KONY 2012 and ‘touching yourself for charity’

Jim Goad:

The film is less about how bad Joseph Kony is and more about what a great, caring, loving, humanitarian, compassionate, understanding, sincere, humane, swell, righteous, groovy, empathetic son-of-a-gun Jason Russell is. (…)

That boy just barks GAY like a tiny French poodle. This would hardly be an issue if Russell didn’t creepily exploit his young son as a theatrical prop/beard throughout the documentary. It also wouldn’t bear noting if Russell’s organization, Invisible Children—never trust a grown man who works for a place with the word “Children” in its name—didn’t receive funding from anti-gay Christian groups as well as align itself with Ugandan pastor Martin Ssempa, sponsor of a “Kill the Gays” bill as well as a critic of “anal licking” and a public simulator of gay fellatio. (…)

His mannerisms are so in flagrante delicto homo, it almost seems righteous to want to gay-bash him out of the closet for the sake of everyone’s sanity. (…)

Real-life Africans wound up throwing rocks at the screen during a recent outdoor showing of KONY 2012 in Northern Uganda, complaining that all the film’s heroes were white and that neither Kony nor his Lord’s Resistance Army have been spotted in their country since 2006.

[W]e must never forget that Jason Russell once suggested issuing T-shirts that said AFRICA IS SO HOT RIGHT NOW and AFRICA IS THE NEW PINK.

However, I’ll let Ann Coulter elaborate on the “Jerry Falwell/Teletubby” thing:

Beginning in early 1998, the news was bristling with stories about a children’s cartoon PBS was importing from Britain that featured a gay cartoon character, Tinky Winky, the purple Teletubbie with a male voice and a red handbag.

People magazine gleefully reported that Teletubbies was “aimed at Telebabies as young as 1 year.
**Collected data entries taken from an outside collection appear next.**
theorem logEvent_frame (l : LogId) (c d : Nat) (s : Vol) : LogFrame s (logEvent l c d s) := by
  unfold logEvent
  dsimp only
  split
  · exact ⟨rfl⟩
  · exact writeEntry_frame l _ s

theorem logLimited_frame (l : LogId) (c k d : Nat) (s : Vol) : LogFrame s (logLimited l c k d s) := by
  unfold logLimited
  dsimp only
  split
  · exact ⟨rfl⟩
  · exact LogFrame.trans ⟨rfl⟩ (logEvent_frame l c d _)

theorem logLimitedTimes_frame (l : LogId) (c k d n : Nat) (s : Vol) : LogFrame s (logLimitedTimes l c k d n s) := by
  unfold logLimitedTimes
  dsimp only
  split
  · exact LogFrame.refl s
  · exact (logLimited_frame l c k d s).trans ⟨rfl⟩

theorem logM_frame (c d : Nat) (s : Vol) : LogFrame s (logM c d s) := logEvent_frame _ c d s
theorem logG_frame (c d : Nat) (s : Vol) : LogFrame s (logG c d s) := logEvent_frame _ c d s
theorem limM_frame (c k d : Nat) (s : Vol) : LogFrame s (limM c k d s) := logLimited_frame _ c k d s
theorem limG_frame (c k d : Nat) (s : Vol) : LogFrame s (limG c k d s) := logLimited_frame _ c k d s

@[simp] theorem submit_bak (r : Req) (s : Vol) : (submit r s).bak = s.bak := (submit_frame r s).bak
@[simp] theorem submit_free (r : Req) (s : Vol) : (submit r s).free = s.free := (submit_frame r s).free
@[simp] theorem submit_work_th (r : Req) (s : Vol) : (submit r s).work.th = s.work.th := (submit_frame r s).work_th
@[simp] theorem submit_work_fe (r : Req) (s : Vol) : (submit r s).work.fe = s.work.fe := (submit_frame r s).work_fe
@[simp] theorem submit_work_cyc (r : Req) (s : Vol) : (submit r s).work.cyc = s.work.cyc := (submit_frame r s).work_cyc
@[simp] theorem submit_work_loop (r : Req) (s : Vol) : (submit r s).work.loop = s.work.loop := (submit_frame r s).work_loop
@[simp] theorem submit_work_te (r : Req) (s : Vol) : (submit r s).work.te = s.work.te := (submit_frame r s).work_te
@[simp] theorem submit_work_laneCopy (r : Req) (s : Vol) : (submit r s).work.laneCopy = s.work.laneCopy := (submit_frame r s).work_laneCopy
@[simp] theorem submit_work_ports (r : Req) (s : Vol) : (submit r s).work.ports = s.work.ports := (submit_frame r s).work_ports
@[simp] theorem submit_work_paths (r : Req) (s : Vol) : (submit r s).work.paths = s.work.paths := (submit_frame r s).work_paths
@[simp] theorem submit_work_levels (r : Req) (s : Vol) : (submit r s).work.levels = s.work.levels := (submit_frame r s).work_levels
@[simp] theorem submit_work_flow (r : Req) (s : Vol) : (submit r s).work.flow = s.work.flow := (submit_frame r s).work_flow
@[simp] theorem submit_work_aux (r : Req) (s : Vol) : (submit r s).work.aux = s.work.aux := (submit_frame r s).work_aux
@[simp] theorem submit_work_obj (r : Req) (s : Vol) : (submit r s).work.obj = s.work.obj := (submit_frame r s).work_obj
@[simp] theorem submit_work_pre (r : Req) (s : Vol) : (submit r s).work.pre = s.work.pre := (submit_frame r s).work_pre
@[simp] theorem submit_work_ex (r : Req) (s : Vol) : (submit r s).work.ex = s.work.ex := (submit_frame r s).work_ex
@[simp] theorem submit_work_pt (r : Req) (s : Vol) : (submit r s).work.pt = s.work.pt := (submit_frame r s).work_pt
@[simp] theorem submit_work_line (r : Req) (s : Vol) : (submit r s).work.line = s.work.line := (submit_frame r s).work_line
@[simp] theorem submit_work_disp (r : Req) (s : Vol) : (submit r s).work.disp = s.work.disp := (submit_frame r s).work_disp
@[simp] theorem submit_work_fab (r : Req) (s : Vol) : (submit r s).work.fab = s.work.fab := (submit_frame r s).work_fab
@[simp] theorem submit_work_chain (r : Req) (s : Vol) : (submit r s).work.chain = s.work.chain := (submit_frame r s).work_chain
@[simp] theorem submit_work_life (r : Req) (s : Vol) : (submit r s).work.life = s.work.life := (submit_frame r s).work_life
@[simp] theorem submit_work_streamWords (r : Req) (s : Vol) : (submit r s).work.streamWords = s.work.streamWords := (submit_frame r s).work_streamWords
@[simp] theorem submit_ret_flow (r : Req) (s : Vol) : (submit r s).ret.flow = s.ret.flow := (submit_frame r s).ret_flow
@[simp] theorem submit_ret_led (r : Req) (s : Vol) : (submit r s).ret.led = s.ret.led := (submit_frame r s).ret_led
@[simp] theorem submit_ret_pre (r : Req) (s : Vol) : (submit r s).ret.pre = s.ret.pre := (submit_frame r s).ret_pre
@[simp] theorem submit_ret_count (r : Req) (s : Vol) : (submit r s).ret.count = s.ret.count := (submit_frame r s).ret_count
@[simp] theorem submit_ret_ex (r : Req) (s : Vol) : (submit r s).ret.ex = s.ret.ex := (submit_frame r s).ret_ex
@[simp] theorem submit_ret_pulseA (r : Req) (s : Vol) : (submit r s).ret.pulseA = s.ret.pulseA := (submit_frame r s).ret_pulseA
@[simp] theorem submit_ret_pulseB (r : Req) (s : Vol) : (submit r s).ret.pulseB = s.ret.pulseB := (submit_frame r s).ret_pulseB
@[simp] theorem submit_ret_line (r : Req) (s : Vol) : (submit r s).ret.line = s.ret.line := (submit_frame r s).ret_line
@[simp] theorem submit_ret_disp (r : Req) (s : Vol) : (submit r s).ret.disp = s.ret.disp := (submit_frame r s).ret_disp
@[simp] theorem submit_ret_reset (r : Req) (s : Vol) : (submit r s).ret.reset = s.ret.reset := (submit_frame r s).ret_reset
@[simp] theorem submit_ret_avail (r : Req) (s : Vol) : (submit r s).ret.avail = s.ret.avail := (submit_frame r s).ret_avail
But teenage club kids love the products’ kitsch value, and gay men have made the purse-toting Tinky Winky a camp icon.”

In the Nexis archives for 1998 alone, there are dozens and dozens of mentions of Tinky Winky being gay — in periodicals such as Newsweek, The Toronto Star, The Washington Post (twice!), The New York Times and Time magazine (also twice).

In its Jan. 8, 1999, issue, USA Today accused The Washington Post of “outing” Tinky Winky, with a “recent Washington Post In/Out list putting T.W. opposite Ellen DeGeneres and Anne Heche, essentially ‘outing’ the kids’ show character.”

Michael Musto of The Village Voice boasted that Tinky Winky was “out and proud,” noting that it was “a great message to kids — not only that it’s OK to be gay, but the importance of being well accessorized.”

All this appeared before Falwell made his first mention of Tinky Winky.